EXERCISE REQUIREMENTS
When a line in the entries below contains the word "ceilDiv", copy that line.
------ RECORD EXCERPTS
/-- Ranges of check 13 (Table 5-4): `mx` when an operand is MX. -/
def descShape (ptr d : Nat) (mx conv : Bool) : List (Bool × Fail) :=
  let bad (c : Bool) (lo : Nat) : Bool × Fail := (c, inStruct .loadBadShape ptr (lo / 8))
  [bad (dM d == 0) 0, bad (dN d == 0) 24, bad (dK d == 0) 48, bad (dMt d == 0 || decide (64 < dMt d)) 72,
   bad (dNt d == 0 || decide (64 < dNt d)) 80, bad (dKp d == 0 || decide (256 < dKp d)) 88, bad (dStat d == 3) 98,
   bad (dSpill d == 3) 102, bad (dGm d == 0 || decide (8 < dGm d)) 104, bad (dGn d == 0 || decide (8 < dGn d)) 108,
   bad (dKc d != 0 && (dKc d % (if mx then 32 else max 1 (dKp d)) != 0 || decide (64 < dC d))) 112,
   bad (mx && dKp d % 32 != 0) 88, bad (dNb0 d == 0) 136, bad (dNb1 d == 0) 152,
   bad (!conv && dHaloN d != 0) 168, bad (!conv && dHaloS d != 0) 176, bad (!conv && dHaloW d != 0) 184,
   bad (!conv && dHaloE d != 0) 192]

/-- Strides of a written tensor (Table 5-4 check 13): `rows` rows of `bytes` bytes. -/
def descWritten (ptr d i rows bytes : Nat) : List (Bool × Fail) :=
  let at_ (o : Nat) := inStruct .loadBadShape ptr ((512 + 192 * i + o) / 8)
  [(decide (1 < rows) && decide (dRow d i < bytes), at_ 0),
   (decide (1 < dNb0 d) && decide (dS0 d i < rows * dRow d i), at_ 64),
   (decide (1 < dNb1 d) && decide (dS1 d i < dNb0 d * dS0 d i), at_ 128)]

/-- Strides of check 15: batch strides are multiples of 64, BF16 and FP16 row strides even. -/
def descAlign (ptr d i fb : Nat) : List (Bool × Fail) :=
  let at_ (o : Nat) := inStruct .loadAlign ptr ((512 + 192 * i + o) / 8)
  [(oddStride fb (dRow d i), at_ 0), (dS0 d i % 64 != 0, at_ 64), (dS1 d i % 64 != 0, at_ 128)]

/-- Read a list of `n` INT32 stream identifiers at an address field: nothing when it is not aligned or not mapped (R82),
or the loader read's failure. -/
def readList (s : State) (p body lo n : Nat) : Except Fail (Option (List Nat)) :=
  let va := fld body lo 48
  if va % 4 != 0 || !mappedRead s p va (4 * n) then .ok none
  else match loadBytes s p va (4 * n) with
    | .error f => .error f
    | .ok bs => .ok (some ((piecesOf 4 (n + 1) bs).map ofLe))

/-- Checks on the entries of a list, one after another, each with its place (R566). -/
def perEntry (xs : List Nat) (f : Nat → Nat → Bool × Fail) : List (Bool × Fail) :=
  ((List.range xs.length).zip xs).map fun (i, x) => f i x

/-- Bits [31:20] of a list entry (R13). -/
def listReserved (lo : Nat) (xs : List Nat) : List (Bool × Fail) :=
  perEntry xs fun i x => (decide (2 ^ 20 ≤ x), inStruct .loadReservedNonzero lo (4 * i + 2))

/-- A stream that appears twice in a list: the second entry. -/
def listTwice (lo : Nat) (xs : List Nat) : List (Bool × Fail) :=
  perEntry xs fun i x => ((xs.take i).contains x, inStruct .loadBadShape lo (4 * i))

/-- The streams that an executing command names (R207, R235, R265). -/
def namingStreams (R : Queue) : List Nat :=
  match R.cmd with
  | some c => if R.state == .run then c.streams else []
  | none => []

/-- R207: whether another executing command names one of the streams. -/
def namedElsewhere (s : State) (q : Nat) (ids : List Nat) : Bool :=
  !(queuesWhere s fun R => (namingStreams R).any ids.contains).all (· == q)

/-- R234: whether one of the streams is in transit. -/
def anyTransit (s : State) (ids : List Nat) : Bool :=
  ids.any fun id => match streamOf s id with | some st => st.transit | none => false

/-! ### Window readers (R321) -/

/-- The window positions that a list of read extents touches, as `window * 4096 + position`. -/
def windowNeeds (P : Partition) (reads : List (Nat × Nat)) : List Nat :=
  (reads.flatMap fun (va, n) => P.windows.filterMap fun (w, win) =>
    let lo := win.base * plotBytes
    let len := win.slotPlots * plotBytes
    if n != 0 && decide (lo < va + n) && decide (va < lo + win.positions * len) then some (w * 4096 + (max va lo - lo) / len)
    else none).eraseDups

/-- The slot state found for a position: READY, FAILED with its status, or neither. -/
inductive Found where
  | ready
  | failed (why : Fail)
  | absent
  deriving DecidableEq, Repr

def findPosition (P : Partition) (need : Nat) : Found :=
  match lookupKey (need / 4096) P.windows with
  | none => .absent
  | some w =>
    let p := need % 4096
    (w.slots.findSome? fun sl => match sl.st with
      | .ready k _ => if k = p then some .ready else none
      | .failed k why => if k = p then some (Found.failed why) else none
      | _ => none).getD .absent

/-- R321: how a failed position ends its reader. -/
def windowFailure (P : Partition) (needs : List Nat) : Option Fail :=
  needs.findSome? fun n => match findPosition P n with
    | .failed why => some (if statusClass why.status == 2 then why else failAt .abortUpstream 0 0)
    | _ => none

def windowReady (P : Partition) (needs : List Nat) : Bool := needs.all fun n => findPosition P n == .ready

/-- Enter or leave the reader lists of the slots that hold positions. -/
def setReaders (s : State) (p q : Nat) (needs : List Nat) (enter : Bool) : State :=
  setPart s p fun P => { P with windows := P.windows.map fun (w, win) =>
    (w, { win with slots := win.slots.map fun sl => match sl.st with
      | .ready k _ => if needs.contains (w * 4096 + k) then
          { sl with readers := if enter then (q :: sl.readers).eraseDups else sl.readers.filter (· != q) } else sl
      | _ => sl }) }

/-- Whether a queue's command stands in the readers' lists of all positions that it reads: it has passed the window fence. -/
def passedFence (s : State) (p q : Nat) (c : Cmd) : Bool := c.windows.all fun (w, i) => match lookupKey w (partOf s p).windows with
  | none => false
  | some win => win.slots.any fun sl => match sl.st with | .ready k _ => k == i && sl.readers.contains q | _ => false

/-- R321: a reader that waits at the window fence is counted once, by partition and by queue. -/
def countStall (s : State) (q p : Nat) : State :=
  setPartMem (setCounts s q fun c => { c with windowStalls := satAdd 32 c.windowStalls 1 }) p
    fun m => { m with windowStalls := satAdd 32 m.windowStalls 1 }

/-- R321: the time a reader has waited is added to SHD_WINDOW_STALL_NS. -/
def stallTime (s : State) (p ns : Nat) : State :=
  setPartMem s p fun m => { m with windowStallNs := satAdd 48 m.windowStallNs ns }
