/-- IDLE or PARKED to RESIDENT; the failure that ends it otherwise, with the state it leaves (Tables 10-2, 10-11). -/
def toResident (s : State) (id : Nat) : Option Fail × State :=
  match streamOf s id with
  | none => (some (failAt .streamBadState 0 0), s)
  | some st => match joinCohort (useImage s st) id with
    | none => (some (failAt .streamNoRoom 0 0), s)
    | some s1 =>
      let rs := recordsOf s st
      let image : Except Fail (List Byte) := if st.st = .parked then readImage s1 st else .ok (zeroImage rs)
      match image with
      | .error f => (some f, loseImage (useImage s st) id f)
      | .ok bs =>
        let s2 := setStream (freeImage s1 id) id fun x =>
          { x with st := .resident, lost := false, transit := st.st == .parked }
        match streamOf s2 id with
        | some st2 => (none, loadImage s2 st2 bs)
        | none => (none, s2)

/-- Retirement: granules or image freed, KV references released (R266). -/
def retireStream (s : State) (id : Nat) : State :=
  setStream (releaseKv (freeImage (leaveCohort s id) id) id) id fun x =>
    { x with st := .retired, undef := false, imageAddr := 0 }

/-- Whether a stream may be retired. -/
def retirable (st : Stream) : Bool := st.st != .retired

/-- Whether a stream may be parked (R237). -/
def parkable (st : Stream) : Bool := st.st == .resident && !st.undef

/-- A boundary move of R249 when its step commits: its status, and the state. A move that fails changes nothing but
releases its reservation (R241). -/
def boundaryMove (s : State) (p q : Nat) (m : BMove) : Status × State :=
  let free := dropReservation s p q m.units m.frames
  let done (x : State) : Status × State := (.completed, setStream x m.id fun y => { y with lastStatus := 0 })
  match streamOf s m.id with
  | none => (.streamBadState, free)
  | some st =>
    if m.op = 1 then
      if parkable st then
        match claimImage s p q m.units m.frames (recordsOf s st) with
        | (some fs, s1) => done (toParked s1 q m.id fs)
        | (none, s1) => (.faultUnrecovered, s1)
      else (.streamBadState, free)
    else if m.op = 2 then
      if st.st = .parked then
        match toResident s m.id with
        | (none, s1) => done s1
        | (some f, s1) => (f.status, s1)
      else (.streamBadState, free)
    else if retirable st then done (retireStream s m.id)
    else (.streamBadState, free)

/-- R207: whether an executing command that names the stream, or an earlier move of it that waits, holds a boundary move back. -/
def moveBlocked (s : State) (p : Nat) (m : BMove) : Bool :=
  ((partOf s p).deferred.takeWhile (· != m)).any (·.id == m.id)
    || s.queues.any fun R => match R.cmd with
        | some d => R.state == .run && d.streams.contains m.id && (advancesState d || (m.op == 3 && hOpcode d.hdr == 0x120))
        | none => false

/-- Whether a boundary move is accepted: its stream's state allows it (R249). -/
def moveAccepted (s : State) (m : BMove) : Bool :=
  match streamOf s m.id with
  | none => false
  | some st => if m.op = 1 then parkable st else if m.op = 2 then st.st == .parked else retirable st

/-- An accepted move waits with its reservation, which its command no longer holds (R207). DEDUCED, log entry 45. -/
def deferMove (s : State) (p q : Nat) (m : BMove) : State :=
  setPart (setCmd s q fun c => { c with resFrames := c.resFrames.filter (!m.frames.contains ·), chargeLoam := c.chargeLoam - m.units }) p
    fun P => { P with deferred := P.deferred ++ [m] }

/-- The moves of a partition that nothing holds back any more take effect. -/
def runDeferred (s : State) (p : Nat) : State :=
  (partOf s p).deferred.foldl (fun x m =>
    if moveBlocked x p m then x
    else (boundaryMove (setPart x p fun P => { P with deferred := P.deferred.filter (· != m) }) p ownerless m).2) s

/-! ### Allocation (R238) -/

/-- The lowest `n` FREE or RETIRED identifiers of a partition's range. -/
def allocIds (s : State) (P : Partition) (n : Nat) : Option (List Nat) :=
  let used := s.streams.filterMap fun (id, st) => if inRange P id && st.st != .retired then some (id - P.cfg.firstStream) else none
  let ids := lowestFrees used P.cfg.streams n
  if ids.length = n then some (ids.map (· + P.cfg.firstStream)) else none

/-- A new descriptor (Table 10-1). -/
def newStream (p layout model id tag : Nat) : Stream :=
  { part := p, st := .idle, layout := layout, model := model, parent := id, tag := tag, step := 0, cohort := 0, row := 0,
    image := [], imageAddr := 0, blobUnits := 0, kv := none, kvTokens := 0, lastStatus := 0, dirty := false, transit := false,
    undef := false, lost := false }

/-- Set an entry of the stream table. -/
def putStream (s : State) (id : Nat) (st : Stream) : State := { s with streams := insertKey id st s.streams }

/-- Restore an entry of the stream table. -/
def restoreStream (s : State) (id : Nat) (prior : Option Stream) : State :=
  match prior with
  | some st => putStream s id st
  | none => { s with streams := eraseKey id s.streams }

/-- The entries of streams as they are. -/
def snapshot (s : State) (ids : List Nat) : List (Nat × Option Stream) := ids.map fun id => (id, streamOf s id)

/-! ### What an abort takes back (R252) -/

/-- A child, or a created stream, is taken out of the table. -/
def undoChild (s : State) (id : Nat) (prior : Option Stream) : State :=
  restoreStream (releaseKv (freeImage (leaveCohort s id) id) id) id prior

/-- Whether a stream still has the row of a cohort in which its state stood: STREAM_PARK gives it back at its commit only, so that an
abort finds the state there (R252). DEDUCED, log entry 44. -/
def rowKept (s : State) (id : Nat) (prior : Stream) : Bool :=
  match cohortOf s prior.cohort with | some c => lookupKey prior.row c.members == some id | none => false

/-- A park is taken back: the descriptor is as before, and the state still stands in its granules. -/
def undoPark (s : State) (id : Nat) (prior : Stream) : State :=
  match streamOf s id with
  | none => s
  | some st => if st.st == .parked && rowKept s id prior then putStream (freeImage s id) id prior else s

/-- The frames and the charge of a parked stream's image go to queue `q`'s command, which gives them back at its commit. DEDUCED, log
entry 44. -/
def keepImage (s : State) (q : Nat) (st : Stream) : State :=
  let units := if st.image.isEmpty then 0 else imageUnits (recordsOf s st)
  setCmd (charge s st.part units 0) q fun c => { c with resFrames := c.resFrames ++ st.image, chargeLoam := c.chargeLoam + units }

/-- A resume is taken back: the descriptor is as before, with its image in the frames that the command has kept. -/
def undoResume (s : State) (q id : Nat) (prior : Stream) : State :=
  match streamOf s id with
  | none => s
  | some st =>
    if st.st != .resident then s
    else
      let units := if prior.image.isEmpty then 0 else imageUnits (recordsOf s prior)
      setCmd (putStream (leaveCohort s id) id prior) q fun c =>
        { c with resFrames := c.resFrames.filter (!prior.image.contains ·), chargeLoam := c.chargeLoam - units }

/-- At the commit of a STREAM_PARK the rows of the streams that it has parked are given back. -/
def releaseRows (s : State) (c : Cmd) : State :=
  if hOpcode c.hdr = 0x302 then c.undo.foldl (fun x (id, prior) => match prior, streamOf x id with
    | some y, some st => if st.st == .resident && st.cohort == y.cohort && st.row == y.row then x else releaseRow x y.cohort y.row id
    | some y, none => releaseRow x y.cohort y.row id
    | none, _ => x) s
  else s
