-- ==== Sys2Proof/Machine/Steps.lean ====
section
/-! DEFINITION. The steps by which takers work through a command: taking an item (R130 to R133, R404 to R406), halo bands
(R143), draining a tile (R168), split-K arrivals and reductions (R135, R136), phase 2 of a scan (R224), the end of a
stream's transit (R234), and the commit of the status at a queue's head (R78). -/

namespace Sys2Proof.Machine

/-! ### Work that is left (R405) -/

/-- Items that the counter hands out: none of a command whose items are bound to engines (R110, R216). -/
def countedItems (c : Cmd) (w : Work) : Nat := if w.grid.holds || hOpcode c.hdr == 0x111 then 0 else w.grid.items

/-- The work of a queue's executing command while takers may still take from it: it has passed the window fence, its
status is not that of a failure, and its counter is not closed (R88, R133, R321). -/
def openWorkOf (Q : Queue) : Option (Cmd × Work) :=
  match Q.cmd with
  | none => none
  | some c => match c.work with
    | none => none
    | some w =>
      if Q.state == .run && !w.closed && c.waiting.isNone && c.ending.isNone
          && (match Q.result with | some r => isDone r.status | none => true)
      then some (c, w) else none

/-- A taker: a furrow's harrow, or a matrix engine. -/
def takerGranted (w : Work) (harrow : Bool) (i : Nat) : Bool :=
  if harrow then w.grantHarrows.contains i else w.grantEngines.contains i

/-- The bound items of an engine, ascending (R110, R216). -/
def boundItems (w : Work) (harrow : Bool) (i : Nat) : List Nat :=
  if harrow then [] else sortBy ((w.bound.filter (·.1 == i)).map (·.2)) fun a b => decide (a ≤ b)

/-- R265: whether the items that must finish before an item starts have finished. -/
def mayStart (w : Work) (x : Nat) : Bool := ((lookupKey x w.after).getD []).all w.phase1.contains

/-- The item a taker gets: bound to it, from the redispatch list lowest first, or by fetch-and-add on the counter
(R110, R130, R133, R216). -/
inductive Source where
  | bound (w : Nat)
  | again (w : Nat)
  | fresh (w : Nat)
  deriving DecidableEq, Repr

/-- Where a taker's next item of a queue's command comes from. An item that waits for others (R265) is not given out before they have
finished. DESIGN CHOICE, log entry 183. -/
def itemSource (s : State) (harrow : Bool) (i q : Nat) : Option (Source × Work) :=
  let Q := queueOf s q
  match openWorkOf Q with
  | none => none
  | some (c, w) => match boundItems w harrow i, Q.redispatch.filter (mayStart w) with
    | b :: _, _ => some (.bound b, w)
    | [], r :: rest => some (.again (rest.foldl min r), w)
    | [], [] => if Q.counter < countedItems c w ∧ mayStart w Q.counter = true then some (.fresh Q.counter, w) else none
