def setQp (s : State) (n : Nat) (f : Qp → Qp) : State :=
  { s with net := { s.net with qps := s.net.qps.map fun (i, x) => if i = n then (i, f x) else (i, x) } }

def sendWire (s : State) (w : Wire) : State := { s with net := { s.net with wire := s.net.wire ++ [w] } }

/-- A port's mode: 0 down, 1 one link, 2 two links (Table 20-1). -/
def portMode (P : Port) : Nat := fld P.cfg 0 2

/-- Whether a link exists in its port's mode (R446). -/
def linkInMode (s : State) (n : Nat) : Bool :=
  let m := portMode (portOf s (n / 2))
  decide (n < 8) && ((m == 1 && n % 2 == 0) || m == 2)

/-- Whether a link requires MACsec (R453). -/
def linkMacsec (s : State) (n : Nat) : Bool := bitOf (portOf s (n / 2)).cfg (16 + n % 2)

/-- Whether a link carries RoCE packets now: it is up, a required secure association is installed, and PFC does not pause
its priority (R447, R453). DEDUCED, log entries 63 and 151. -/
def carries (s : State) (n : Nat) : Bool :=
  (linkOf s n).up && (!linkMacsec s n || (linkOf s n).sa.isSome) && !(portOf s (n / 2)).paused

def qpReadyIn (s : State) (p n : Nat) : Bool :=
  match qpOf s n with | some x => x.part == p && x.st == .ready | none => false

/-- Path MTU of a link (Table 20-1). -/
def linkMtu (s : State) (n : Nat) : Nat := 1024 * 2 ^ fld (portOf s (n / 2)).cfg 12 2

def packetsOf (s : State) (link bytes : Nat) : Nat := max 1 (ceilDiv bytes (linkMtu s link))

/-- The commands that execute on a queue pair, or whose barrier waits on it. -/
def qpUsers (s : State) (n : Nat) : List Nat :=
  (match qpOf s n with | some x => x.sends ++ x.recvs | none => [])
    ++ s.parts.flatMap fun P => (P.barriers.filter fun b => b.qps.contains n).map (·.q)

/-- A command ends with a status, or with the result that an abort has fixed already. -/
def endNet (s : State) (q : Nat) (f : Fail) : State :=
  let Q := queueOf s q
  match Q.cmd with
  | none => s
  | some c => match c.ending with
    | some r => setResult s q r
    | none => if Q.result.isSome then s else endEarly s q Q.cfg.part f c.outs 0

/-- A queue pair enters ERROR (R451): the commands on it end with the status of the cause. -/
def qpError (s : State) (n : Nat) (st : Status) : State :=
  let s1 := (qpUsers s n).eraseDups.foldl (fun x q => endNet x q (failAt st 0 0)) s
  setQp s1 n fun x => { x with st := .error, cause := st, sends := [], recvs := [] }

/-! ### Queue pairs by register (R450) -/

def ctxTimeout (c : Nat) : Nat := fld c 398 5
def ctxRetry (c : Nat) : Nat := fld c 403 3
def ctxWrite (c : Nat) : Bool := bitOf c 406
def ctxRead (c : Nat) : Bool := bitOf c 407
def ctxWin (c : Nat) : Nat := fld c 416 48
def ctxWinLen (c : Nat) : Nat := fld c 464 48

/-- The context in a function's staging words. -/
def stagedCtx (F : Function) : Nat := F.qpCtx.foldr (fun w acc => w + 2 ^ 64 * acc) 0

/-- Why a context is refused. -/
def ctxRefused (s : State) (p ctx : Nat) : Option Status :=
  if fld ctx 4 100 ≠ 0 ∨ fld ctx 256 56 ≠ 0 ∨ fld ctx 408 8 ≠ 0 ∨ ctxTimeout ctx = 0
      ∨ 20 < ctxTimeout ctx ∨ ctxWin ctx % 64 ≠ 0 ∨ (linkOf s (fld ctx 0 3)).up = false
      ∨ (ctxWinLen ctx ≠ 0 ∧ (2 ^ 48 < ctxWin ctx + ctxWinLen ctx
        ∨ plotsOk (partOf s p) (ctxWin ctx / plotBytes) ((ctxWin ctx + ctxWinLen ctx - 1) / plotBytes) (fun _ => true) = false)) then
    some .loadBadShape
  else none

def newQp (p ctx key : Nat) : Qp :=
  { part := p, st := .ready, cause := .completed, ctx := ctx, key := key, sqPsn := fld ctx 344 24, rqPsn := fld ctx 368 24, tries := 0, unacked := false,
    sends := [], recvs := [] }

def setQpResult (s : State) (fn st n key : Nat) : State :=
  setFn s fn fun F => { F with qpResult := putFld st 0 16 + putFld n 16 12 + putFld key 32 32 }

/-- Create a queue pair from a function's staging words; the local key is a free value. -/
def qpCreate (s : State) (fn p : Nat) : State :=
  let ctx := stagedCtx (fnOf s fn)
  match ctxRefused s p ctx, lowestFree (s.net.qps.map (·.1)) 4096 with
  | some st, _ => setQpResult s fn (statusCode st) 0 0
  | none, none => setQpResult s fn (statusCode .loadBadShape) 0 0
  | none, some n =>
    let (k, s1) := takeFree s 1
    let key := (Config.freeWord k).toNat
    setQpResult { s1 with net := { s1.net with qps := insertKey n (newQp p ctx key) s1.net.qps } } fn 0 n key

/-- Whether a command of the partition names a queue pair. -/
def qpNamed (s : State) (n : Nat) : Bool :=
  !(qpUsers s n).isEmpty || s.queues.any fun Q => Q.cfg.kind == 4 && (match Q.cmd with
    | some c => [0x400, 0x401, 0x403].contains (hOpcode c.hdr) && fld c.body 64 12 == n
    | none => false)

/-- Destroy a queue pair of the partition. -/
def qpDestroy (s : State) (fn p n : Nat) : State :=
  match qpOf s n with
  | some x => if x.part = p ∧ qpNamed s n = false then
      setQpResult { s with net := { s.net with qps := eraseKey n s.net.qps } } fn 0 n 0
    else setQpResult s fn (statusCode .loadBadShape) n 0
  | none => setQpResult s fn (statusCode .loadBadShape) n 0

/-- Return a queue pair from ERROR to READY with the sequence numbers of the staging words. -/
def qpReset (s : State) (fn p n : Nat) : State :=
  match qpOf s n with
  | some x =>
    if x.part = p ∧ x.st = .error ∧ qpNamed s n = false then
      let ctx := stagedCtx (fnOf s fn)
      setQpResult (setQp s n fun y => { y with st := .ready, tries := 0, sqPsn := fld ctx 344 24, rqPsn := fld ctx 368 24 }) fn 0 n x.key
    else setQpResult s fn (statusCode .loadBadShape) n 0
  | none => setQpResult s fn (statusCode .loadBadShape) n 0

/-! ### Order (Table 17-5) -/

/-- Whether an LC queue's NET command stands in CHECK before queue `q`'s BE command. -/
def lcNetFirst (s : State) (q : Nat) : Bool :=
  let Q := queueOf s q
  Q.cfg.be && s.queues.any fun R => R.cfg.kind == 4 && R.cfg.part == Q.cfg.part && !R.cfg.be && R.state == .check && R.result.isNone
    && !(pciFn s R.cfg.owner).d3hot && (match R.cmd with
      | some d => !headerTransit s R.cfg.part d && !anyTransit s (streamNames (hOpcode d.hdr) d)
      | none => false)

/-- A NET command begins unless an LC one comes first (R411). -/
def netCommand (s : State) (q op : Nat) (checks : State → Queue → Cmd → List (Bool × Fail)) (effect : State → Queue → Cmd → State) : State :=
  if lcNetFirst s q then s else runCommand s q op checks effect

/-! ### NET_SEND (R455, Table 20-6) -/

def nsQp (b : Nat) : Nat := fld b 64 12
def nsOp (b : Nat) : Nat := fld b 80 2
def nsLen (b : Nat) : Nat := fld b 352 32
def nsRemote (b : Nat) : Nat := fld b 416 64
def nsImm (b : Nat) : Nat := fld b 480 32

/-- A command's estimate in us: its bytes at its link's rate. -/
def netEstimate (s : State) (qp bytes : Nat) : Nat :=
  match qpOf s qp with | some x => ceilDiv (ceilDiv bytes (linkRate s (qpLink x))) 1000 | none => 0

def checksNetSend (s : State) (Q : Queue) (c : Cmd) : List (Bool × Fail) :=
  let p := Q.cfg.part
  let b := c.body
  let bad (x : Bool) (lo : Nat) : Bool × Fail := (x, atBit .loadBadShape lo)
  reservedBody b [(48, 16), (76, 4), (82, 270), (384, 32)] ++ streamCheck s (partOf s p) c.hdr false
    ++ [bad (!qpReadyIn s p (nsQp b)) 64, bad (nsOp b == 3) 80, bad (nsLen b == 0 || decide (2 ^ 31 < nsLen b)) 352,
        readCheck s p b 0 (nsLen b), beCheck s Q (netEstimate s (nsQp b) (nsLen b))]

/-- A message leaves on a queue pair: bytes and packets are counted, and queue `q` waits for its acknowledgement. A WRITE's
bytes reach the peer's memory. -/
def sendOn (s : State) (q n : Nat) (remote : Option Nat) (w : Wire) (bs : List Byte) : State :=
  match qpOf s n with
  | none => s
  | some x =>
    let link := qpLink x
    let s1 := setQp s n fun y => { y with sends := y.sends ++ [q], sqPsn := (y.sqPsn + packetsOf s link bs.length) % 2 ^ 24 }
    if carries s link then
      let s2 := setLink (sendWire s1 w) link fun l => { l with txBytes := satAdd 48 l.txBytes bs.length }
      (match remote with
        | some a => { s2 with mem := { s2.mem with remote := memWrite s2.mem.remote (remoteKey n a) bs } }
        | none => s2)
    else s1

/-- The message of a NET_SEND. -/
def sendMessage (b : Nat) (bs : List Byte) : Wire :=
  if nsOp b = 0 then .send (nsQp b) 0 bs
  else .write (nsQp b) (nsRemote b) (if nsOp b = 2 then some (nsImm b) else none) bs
------------
COMPLETED EXERCISE
def packetsOf (s : State) (link bytes : Nat) : Nat := max 1 (ceilDiv bytes (linkMtu s link))
  match qpOf s qp with | some x => ceilDiv (ceilDiv bytes (linkRate s (qpLink x))) 1000 | none => 0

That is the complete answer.